I took some left over turkey breast (about half a breast that I had baked in the crock pot) and added a couple of cans of chicken stock, a couple of cans of fire roasted tomatoes, one small can of green chilis, a couple bags of California blend frozen vegetables, and some tabasco and made a yummy soup!!  Fat free (almost) and WAY healthy.   I didn't add any oil or fat and I pulled the skin and the fat from the breast as I was cutting it into chunks for the soup.

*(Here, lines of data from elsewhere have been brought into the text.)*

-- ==== Sys2Proof/Laws/Zones.lean ====
section
/-! SUPPORT. What ZU's operations do to the zone records: the raised counts and epochs they leave, and that they keep the
zones sound. -/

namespace Sys2Proof.Machine

/-! ## Zones as they stand after an operation -/

theorem State.zone_enterAlarm (s : State) (z : ZoneNo) (a : Address) (k : DetectorKind) (c : AlarmCause)
    (p : Option ZoneNo) (y : ZoneNo) : (s.enterAlarm z a k c p).zone y =
      if y = z then { (s.zone z).leaveVerify .alarm with alarmUnsent := true } else s.zone y := by
  unfold State.enterAlarm
  simp only [State.zone_raise, State.zone_closeContexts, State.zone_setZone]

theorem State.zone_enterVerify (s : State) (z : ZoneNo) (a : Address) (k : DetectorKind) (y : ZoneNo) :
    (s.enterVerify z a k).zone y =
      if y = z then { s.zone z with state := .verify, first := some a, deadline := some (clockAdd s.now (s.zone z).window) }
      else s.zone y := by
  unfold State.enterVerify
  simp only [State.zone_raise, State.zone_setZone]

theorem State.zone_lapseZone (s : State) (z : ZoneNo) (c : LapseCause) (y : ZoneNo) :
    (s.lapseZone z c).zone y = if y = z then (s.zone z).leaveVerify (s.zone z).fallen else s.zone y := by
  unfold State.lapseZone
  simp only [State.zone_raise, State.zone_setZone]

/-- The zones after the partners of z have been confirmed, each once (R101). -/
theorem State.zone_confirmPartners (s : State) (z : ZoneNo) (a : Address) (k : DetectorKind) (y : ZoneNo) :
    (s.confirmPartners z a k).zone y =
      if y ≠ z ∧ (s.zone y).enabled ∧ (s.zone y).state = .verify ∧ (s.zone y).partner = some z then
        { (s.zone y).leaveVerify .alarm with alarmUnsent := true }
      else s.zone y := by
  have key : ∀ l : List ZoneNo, l.Nodup → ∀ s : State, (l.foldl (State.confirmPartner z a k) s).zone y =
      if y ∈ l ∧ y ≠ z ∧ (s.zone y).enabled ∧ (s.zone y).state = .verify ∧ (s.zone y).partner = some z then
        { (s.zone y).leaveVerify .alarm with alarmUnsent := true }
      else s.zone y := by
    intro l
    induction l with
    | nil => intro _ s; simp
    | cons x l ih =>
      intro hn s
      rw [List.nodup_cons] at hn
      rw [List.foldl_cons, ih hn.2]
      by_cases hx : y = x
      · subst hx
        have hm : y ∉ l := hn.1
        simp only [hm, false_and, if_false, List.mem_cons, true_or, true_and]
        unfold State.confirmPartner
        split
        · rw [State.zone_enterAlarm, if_pos rfl]
        · rfl
      · have h1 : (State.confirmPartner z a k s x).zone y = s.zone y := by
          unfold State.confirmPartner; split
          · rw [State.zone_enterAlarm, if_neg hx]
          · rfl
        rw [h1]
        simp [hx]
  unfold State.confirmPartners
  rw [key _ (List.nodup_finRange 64)]
  simp

/-! ## Raised counts and epochs (R92, R94) -/

/-- An operation that leaves every zone's raised count and epoch. -/
def CountsKept (s t : State) : Prop :=
  ∀ y : ZoneNo, (t.zone y).raised = (s.zone y).raised ∧ (t.zone y).epoch = (s.zone y).epoch

theorem CountsKept.refl (s : State) : CountsKept s s := fun _ => ⟨rfl, rfl⟩

theorem CountsKept.trans {s t u : State} (h : CountsKept s t) (k : CountsKept t u) : CountsKept s u :=
  fun y => ⟨(k y).1.trans (h y).1, (k y).2.trans (h y).2⟩

theorem CountsKept.setZone {s : State} {z : ZoneNo} {v : Zone} (hr : v.raised = (s.zone z).raised)
    (he : v.epoch = (s.zone z).epoch) : CountsKept s (s.setZone z v) := by
  intro y
  rw [State.zone_setZone]
  split
  · next h => subst h; exact ⟨hr, he⟩
  · exact ⟨rfl, rfl⟩

theorem State.enterAlarm_counts (s : State) (z : ZoneNo) (a : Address) (k : DetectorKind) (c : AlarmCause)
    (p : Option ZoneNo) : CountsKept s (s.enterAlarm z a k c p) := by
  intro y; rw [State.zone_enterAlarm]; split
  · next h => subst h; exact ⟨rfl, rfl⟩
  · exact ⟨rfl, rfl⟩

theorem State.enterVerify_counts (s : State) (z : ZoneNo) (a : Address) (k : DetectorKind) :
    CountsKept s (s.enterVerify z a k) := by
  intro y; rw [State.zone_enterVerify]; split
  · next h => subst h; exact ⟨rfl, rfl⟩
  · exact ⟨rfl, rfl⟩

theorem State.lapseZone_counts (s : State) (z : ZoneNo) (c : LapseCause) : CountsKept s (s.lapseZone z c) := by
  intro y; rw [State.zone_lapseZone]; split
  · next h => subst h; exact ⟨rfl, rfl⟩
  · exact ⟨rfl, rfl⟩

theorem State.zoneIntoAlarm_counts (s : State) (z : ZoneNo) (a : Address) (k : DetectorKind) :
    CountsKept s (s.zoneIntoAlarm z a k) := by
  unfold State.zoneIntoAlarm; dsimp only; repeat' split
  all_goals first
    | with_reducible exact CountsKept.refl s
    | with_reducible exact State.enterAlarm_counts _ _ _ _ _ _
    | with_reducible exact State.enterVerify_counts _ _ _ _

theorem State.confirmPartners_counts (s : State) (z : ZoneNo) (a : Address) (k : DetectorKind) :
    CountsKept s (s.confirmPartners z a k) := by
  refine foldl_rel CountsKept CountsKept.refl (fun _ _ _ => CountsKept.trans) _ ?_ _ _
  intro s y; unfold State.confirmPartner; split
  · exact State.enterAlarm_counts _ _ _ _ _ _
  · exact CountsKept.refl s

theorem State.zoneStaysAlarm_counts (s : State) (z : ZoneNo) (a : Address) (k : DetectorKind) :
    CountsKept s (s.zoneStaysAlarm z a k) := by
  unfold State.zoneStaysAlarm; dsimp only; split
  · exact State.enterAlarm_counts _ _ _ _ _ _
  · exact CountsKept.refl s

/-- The raised count of one zone becomes n; every other count and every epoch stands. -/
def CountBecomes (s t : State) (z : ZoneNo) (n : Nat) : Prop :=
  (t.zone z).raised = n ∧ (∀ y, y ≠ z → (t.zone y).raised = (s.zone y).raised)
    ∧ ∀ y, (t.zone y).epoch = (s.zone y).epoch

theorem CountBecomes.then_kept {s t u : State} {z : ZoneNo} {n : Nat} (h : CountBecomes s t z n)
    (k : CountsKept t u) : CountBecomes s u z n :=
  ⟨(k z).1.trans h.1, fun y hy => (k y).1.trans (h.2.1 y hy), fun y => (k y).2.trans (h.2.2 y)⟩

theorem CountBecomes.modifyZone (s : State) (z : ZoneNo) (f : Zone → Zone) (he : (f (s.zone z)).epoch = (s.zone z).epoch) :
    CountBecomes s (s.modifyZone z f) z (f (s.zone z)).raised := by
  refine ⟨by simp [State.zone_modifyZone], fun y hy => by simp [State.zone_modifyZone, hy], fun y => ?_⟩
  rw [State.zone_modifyZone]
  split
  · next h => subst h; exact he
  · rfl

/-- A decrement lowers the zone's raised count by one (R94). -/
theorem State.zoneDecrement_count (s : State) (z : ZoneNo) (a : Address) (k : Option DetectorKind) :
    CountBecomes s (s.zoneDecrement z a k) z ((s.zone z).raised - 1) := by
  have h := CountBecomes.modifyZone s z (fun v => { v with raised := v.raised - 1 }) rfl
  unfold State.zoneDecrement; dsimp only; split
  · refine h.then_kept ?_
    intro y
    simp only [State.zone_raise, State.zone_modifyZone]
    split
    · next hy => subst hy; simp
    · exact ⟨rfl, rfl⟩
  · exact h

theorem State.zoneIncrement_count (s : State) (z : ZoneNo) :
    CountBecomes s (s.zoneIncrement z) z ((s.zone z).raised + 1) :=
  CountBecomes.modifyZone s z (fun v => { v with raised := v.raised + 1 }) rfl

/-- A transition's effect on the counts (R94): into NORMAL one less, out of NORMAL one more, else none. -/
theorem State.zoneTransition_count (s : State) (z : ZoneNo) (a : Address) (k : DetectorKind) (b c : Level) :
    CountBecomes s (s.zoneTransition z a k b c) z
      (if c = .normal then (s.zone z).raised - 1
       else if b = .normal then (s.zone z).raised + 1 else (s.zone z).raised) := by
  have hinc : CountBecomes s (if b = .normal then s.zoneIncrement z else s) z
      (if b = .normal then (s.zone z).raised + 1 else (s.zone z).raised) := by
    split
    · exact State.zoneIncrement_count s z
    · exact ⟨rfl, fun _ _ => rfl, fun _ => rfl⟩
  unfold State.zoneTransition; cases c
  · exact State.zoneDecrement_count s z a (some k)
  · refine hinc.then_kept ?_
    dsimp only
    generalize (if b = .normal then s.zoneIncrement z else s) = s1
    split
    · intro y
      simp only [State.zone_raise, State.zone_modifyZone]
      split
      · next hy => subst hy; exact ⟨rfl, rfl⟩
      · exact ⟨rfl, rfl⟩
    · exact CountsKept.refl s1
  · refine hinc.then_kept ?_
    dsimp only
    generalize (if b = .normal then s.zoneIncrement z else s) = s1
    split
    · exact (State.zoneIntoAlarm_counts _ _ _ _).trans (State.confirmPartners_counts _ _ _ _)
    · exact CountsKept.refl s1

/-! ## Sound zones (R91, R92) -/

/-- A sum of clock values is a clock value (R118). -/
theorem clockAdd_le (a b : Nat) : clockAdd a b ≤ 4294967295 := Nat.min_le_right _ _

theorem Zone.powerOn_sound (z : ZoneNo) : Zone.powerOn.Sound z := by simp [Zone.Sound, Zone.powerOn]

/-- RESTART keeps the configuration and clears the runtime state. -/
theorem Zone.Sound.restarted {z : ZoneNo} {v : Zone} (h : v.Sound z) : v.restarted.Sound z :=
  ⟨nofun, fun _ => ⟨rfl, rfl⟩, fun _ => rfl, h.2.2.2⟩

/-- What ZONE_SET stores is in the ranges of R91, whatever is given (R109). -/
theorem Zone.Sound.configured {z : ZoneNo} {v : Zone} (h : v.Sound z) (m : ZoneMode) (p : Option ZoneNo)
    (a : ZoneSetArgs) : (v.configured z m p a).Sound z := by
  refine ⟨h.1, h.2.1, h.2.2.1, ?_, ?_, ?_, ?_⟩
  · show storedPartner z p ≠ some z
    unfold storedPartner; split
    · nofun
    · assumption
  all_goals
    simp only [Zone.configured, storedWindow, storedOffset, clamp]
    omega

theorem ZonesSound.of_zones {s t : State} (h : ZonesSound s) (hz : t.zones = s.zones) : ZonesSound t := by
  intro z; have := h z; unfold State.zone at *; rw [hz]; exact this

theorem ZonesSound.setZone {s : State} (h : ZonesSound s) {z : ZoneNo} {v : Zone} (hv : v.Sound z) :
    ZonesSound (s.setZone z v) := by
  intro y
  rw [State.zone_setZone]
  split
  · next hy => subst hy; exact hv
  · exact h y

theorem ZonesSound.raise {s : State} (h : ZonesSound s) (b : EventBody) (z : Option ZoneNo) (a : Option Address)
    (k : Option DetectorKind) : ZonesSound (s.raise b z a k) := h.of_zones rfl

/-- A change of a raised count keeps a zone sound. -/
theorem Zone.Sound.raised {z : ZoneNo} {v : Zone} (h : v.Sound z) (n : Nat) : Zone.Sound z { v with raised := n } := h

/-- Of an enabled zone, leaving VERIFY for another state is sound. -/
theorem Zone.Sound.leave {z : ZoneNo} {v : Zone} (h : v.Sound z) (he : v.enabled = true) {st : ZoneState}
    (hst : st ≠ .verify) (u : Bool) : Zone.Sound z { v.leaveVerify st with alarmUnsent := u } :=
  ⟨fun k => absurd k hst, fun _ => ⟨rfl, rfl⟩, fun k => absurd k (by simp [Zone.leaveVerify, he]), h.2.2.2⟩

theorem State.enterAlarm_sound {s : State} (h : ZonesSound s) {z : ZoneNo} (he : (s.zone z).enabled = true)
    (a : Address) (k : DetectorKind) (c : AlarmCause) (p : Option ZoneNo) : ZonesSound (s.enterAlarm z a k c p) := by
  intro y
  rw [State.zone_enterAlarm]
  split
  · next hy => subst hy; exact (h y).leave he (by decide) true
  · exact h y

theorem State.enterVerify_sound {s : State} (h : ZonesSound s) {z : ZoneNo} (he : (s.zone z).enabled = true)
    (a : Address) (k : DetectorKind) : ZonesSound (s.enterVerify z a k) := by
  intro y
  rw [State.zone_enterVerify]
  split
  · next hy =>
    subst hy
    exact ⟨fun _ => ⟨rfl, _, rfl, clockAdd_le _ _⟩, fun k => absurd rfl k, fun k => absurd k (by simp [he]),
      (h y).2.2.2⟩
  · exact h y

theorem State.lapseZone_sound {s : State} (h : ZonesSound s) {z : ZoneNo} (he : (s.zone z).enabled = true)
    (c : LapseCause) : ZonesSound (s.lapseZone z c) := by
  intro y
  rw [State.zone_lapseZone]
  split
  · next hy =>
    subst hy
    have hf : (s.zone y).fallen ≠ .verify := by unfold Zone.fallen; split <;> decide
    exact (h y).leave he hf (s.zone y).alarmUnsent
  · exact h y

theorem State.zoneIntoAlarm_sound {s : State} (h : ZonesSound s) {z : ZoneNo} (he : (s.zone z).enabled = true)
    (a : Address) (k : DetectorKind) : ZonesSound (s.zoneIntoAlarm z a k) := by
  unfold State.zoneIntoAlarm; dsimp only; repeat' split
  all_goals first
    | with_reducible exact h
    | with_reducible exact State.enterAlarm_sound h he _ _ _ _
    | with_reducible exact State.enterVerify_sound h he _ _

theorem State.confirmPartners_sound {s : State} (h : ZonesSound s) (z : ZoneNo) (a : Address) (k : DetectorKind) :
    ZonesSound (s.confirmPartners z a k) := by
  refine foldl_rel (fun s t => ZonesSound s → ZonesSound t) (fun _ h => h) (fun _ _ _ f g h => g (f h)) _ ?_ _ _ h
  intro s y hs; unfold State.confirmPartner; split
  · next hc => exact State.enterAlarm_sound hs hc.2.1 _ _ _ _
  · exact hs

theorem State.zoneDecrement_sound {s : State} (h : ZonesSound s) (z : ZoneNo) (a : Address) (k : Option DetectorKind) :
    ZonesSound (s.zoneDecrement z a k) := by
  have h1 : ZonesSound (s.modifyZone z fun v => { v with raised := v.raised - 1 }) := h.setZone ((h z).raised _)
  unfold State.zoneDecrement; dsimp only; split
  · next hc =>
    refine ZonesSound.raise (h1.setZone ?_) _ _ _ _
    have hz := h1 z
    refine ⟨fun k => absurd k (by simp), fun _ => hz.2.1 (by simp [hc.2.2]), fun _ => rfl, hz.2.2.2⟩
  · exact h1

theorem State.zoneTransition_sound {s : State} (h : ZonesSound s) (z : ZoneNo) (a : Address) (k : DetectorKind)
    (b c : Level) : ZonesSound (s.zoneTransition z a k b c) := by
  have hinc : ZonesSound (if b = .normal then s.zoneIncrement z else s) := by
    split
    · exact h.setZone ((h z).raised _)
    · exact h
  unfold State.zoneTransition; cases c
  · exact State.zoneDecrement_sound h _ _ _
  · dsimp only
    generalize (if b = .normal then s.zoneIncrement z else s) = s1 at *
    split
    · next hc =>
      refine ZonesSound.raise (hinc.setZone ?_) _ _ _ _
      have hz := hinc z
      exact ⟨fun k => absurd k (by simp), fun _ => hz.2.1 (by simp [hc.2]), fun k => absurd k (by simp [hc.1]), hz.2.2.2⟩
    · exact hinc
  · dsimp only
    generalize (if b = .normal then s.zoneIncrement z else s) = s1 at *
    split
    · next hc => exact State.confirmPartners_sound (State.zoneIntoAlarm_sound hinc hc _ _) _ _ _
    · exact hinc

theorem State.zoneStaysAlarm_sound {s : State} (h : ZonesSound s) (z : ZoneNo) (a : Address) (k : DetectorKind) :
    ZonesSound (s.zoneStaysAlarm z a k) := by
  unfold State.zoneStaysAlarm; dsimp only; split
  · next hc => exact State.enterAlarm_sound h hc.1 _ _ _ _
  · exact h

theorem State.lapses_sound {s : State} (h : ZonesSound s) (l : List ZoneNo) :
    ZonesSound (l.foldl State.lapseIfReached s) := by
  refine foldl_rel (fun s t => ZonesSound s → ZonesSound t) (fun _ h => h) (fun _ _ _ f g h => g (f h)) _ ?_ _ _ h
  intro s y hs; unfold State.lapseIfReached; split
  · next hc =>
    have : (s.zone y).enabled = true := by
      unfold State.windowReached at hc; simp only [Bool.and_eq_true] at hc; exact hc.1.1
    exact State.lapseZone_sound hs this _
  · exact hs

theorem State.stopLapses_sound {s : State} (h : ZonesSound s) (l : List ZoneNo) :
    ZonesSound (l.foldl State.lapseAtStop s) := by
  refine foldl_rel (fun s t => ZonesSound s → ZonesSound t) (fun _ h => h) (fun _ _ _ f g h => g (f h)) _ ?_ _ _ h
  intro s y hs; unfold State.lapseAtStop; split
  · next hc => exact State.lapseZone_sound hs hc.1 _
  · exact hs

end Sys2Proof.Machine
end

It made a BIG pot and my husband loved it.   He ate it with the almond flour "cornbread" and boy was it a treat!

I appreciate all of you who work diligently each day to read labels, read menus, check vitamins - I know it seems a big task sometimes, but when we all get through our FIRST year of health it will be worth it.  I know that Nehemiah must have thought building a wall in 52 days was impossible, but he trusted God and was not intimidated by the masses.  People will tell you that life cannot be lived eating healthy and "everyone cheats."   Does that have to be true?   If someone opens the door one crack and looks at a pornographic site - it MAY push them into a journey they never intended to walk.  Is that ONE CHEAT worth it?  That's why we guard our virtue, guard everyday from that ONE CHEAT.  It's not fear that motivates us to protect our health, but the TRUTH that our bodies are the temple of the Holy Spirit and he deserves the best we can give him.  He can't use us AS EFFECTIVELY when we are riddled with weight-induced diseases.   Right?   The other thing that I always read is that for every 10 pounds of extra weight above your normal body weight you carried, a certain number of years is deducted from the end of our lives.  I want to live to be 100 and I can't do that carrying that extra weight.   Amen.  

I am determined, like Nehemiah, to see my life rebuilt and restored to the fullest.   I will post guards and put up safety boundaries and fight for my life to be the best it can be.   Our bodies can repair themselves, but we have to do our parts!

Choose life and eat to live - PK

Tuesday, November 1, 2011

November 1, 2011

YEA!   My first Halloween with NO candy or treats!   YEA!  I heard from a couple of you that you made it as well.   Great job!   Paulette came to the festival at church with her cocoa roast almonds in her pocket.   Good girl!   It helps me so much knowing that our family is choosing health this holiday (PS - and cute clothes).  It's amazing that it used to take me several tries to find clothes while I was on one side of the scale and yesterday it took me four tries to get a sweater that fit.  I actually forgot when I was giving away my clothes that I had a closet of winter sweaters, etc.  Time to bless someone again.  :)

Jeni sent me a picture - I love visuals - of what fat looks like.   At 56 pounds down - I would be looking at the bottom picture x3.   YIKES!

Isn't that amazing???   THAT is prison for me.   I REFUSE to carry that again.  I look at that and realize no wonder I was sick.  No wonder I was on the fast track to heart attacks and obesity-related disease.  NO WONDER!!!

Well, after looking at that, what else can I say today but, "NO PRISON FOR ME!"